I am sure that many of these questions have been covered somewhere on this forum, but sifting through 1000's of pages of threads just takes so long.

Anyway, forgive a relative newbie for his ignorance.

Thanks in advance.


----------



## SteveCallas (Apr 29, 2006)

1) Any flare is better than no flare, so while 1/2" isn't ideal, you should still do it.

2) I'm not a fan of using any adhesive between the endcaps and tube myself, just tight tolerances, but if you must use adhesive, I'd use something viscous in fear of the tube absorbing it and getting mushy and weak. The interior of the tube is wrapped in a wax paper to prevent just that, but either way, on large scale projects, better to be safe than sorry.

3) I used large diameter dowel rods, the kind that are meant for handrails or bannisters. I've seen other people use 2" x 4", furniture legs, metal pipe with threaded rod inside, etc. It really doesn't matter what you use as long as it can support the weight and is rigid. If you've already glued your endcaps together, then I would consider using threaded rod through the cap, legs, and baseplate to hold it all together.

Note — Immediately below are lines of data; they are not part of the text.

-- ==== Sys2Proof/Machine/Pattern.lean ====
section
/-! DEFINITION. The 36-bit pattern, its bit order along a plane, and the window shift
(spec/10_state.md R34, spec/42_matcher.md R135, R136). The value and the order are the spec's fragile
parameter (spec/93_implementation_defined.md U11): they stand here and nowhere else. -/

namespace Sys2Proof.Machine

/-- `MAGIC`, the 36-bit constant, wired and not state (R34). -/
def magic : Window := 0xBE0498C88#36

/-- `pat(0), ..., pat(35)`: the pattern in the order of the stream, earliest pair first,
`pat(j) = MAGIC[35 - j]` (R135). The spec asks for the order to sit in one place: it is this list. -/
def pat : List Bool := (List.range Config.patLen).map fun j => magic.getLsbD (35 - j)

/-- `{w[34:0], b}`: the window shifts left by one, its oldest bit is dropped and the new plane bit
enters at bit 0 (R136). -/
def shiftIn (w : Window) (b : Bool) : Window := w.extractLsb' 0 35 ++ BitVec.ofBool b

/-- The window that has just seen a list of plane bits, the earliest first, from an empty one (R137). -/
def windowOf (bits : List Bool) : Window := bits.foldl shiftIn 0#36

/-- The window that has just seen the whole pattern. It is `MAGIC` (`matchWord_eq_magic`), because R135
lays the most significant bit first. -/
def matchWord : Window := windowOf pat

end Sys2Proof.Machine
end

4) Polyester batting, fiberglass batting (pink insulation), or open cell foam all work, it's not critical. You can even jam cheap pillows between the top cap and port if you like.


----------



## CBMC (Nov 30, 2009)

Thanks Steve. So what is the viscous type glue would you recommend. My endcaps sort of stay in the sonotube by themselves, however, I would feel more comfortable with some glue to help hold the on. I have Gorilla Glue, Elmers Wood, and Liquid nails on hand.


----------



## Mike P. (Apr 6, 2007)

I used Elmers Wood glue on my tubes, it works well. There is a transparent release film on the inside of the tube that glue won't stick to, it peels off easily once you get it started.


----------



## CBMC (Nov 30, 2009)

Thanks Mike and Steve.


----------



## CBMC (Nov 30, 2009)

If I were to say buy a 1/2 collet router, along with a roundover bit, what size round over radius would you recommend? 1.5 inch, 1.25, etc. Also, would it be advisable to use flared donut rings on the port intake, if so, what size roundover there?


----------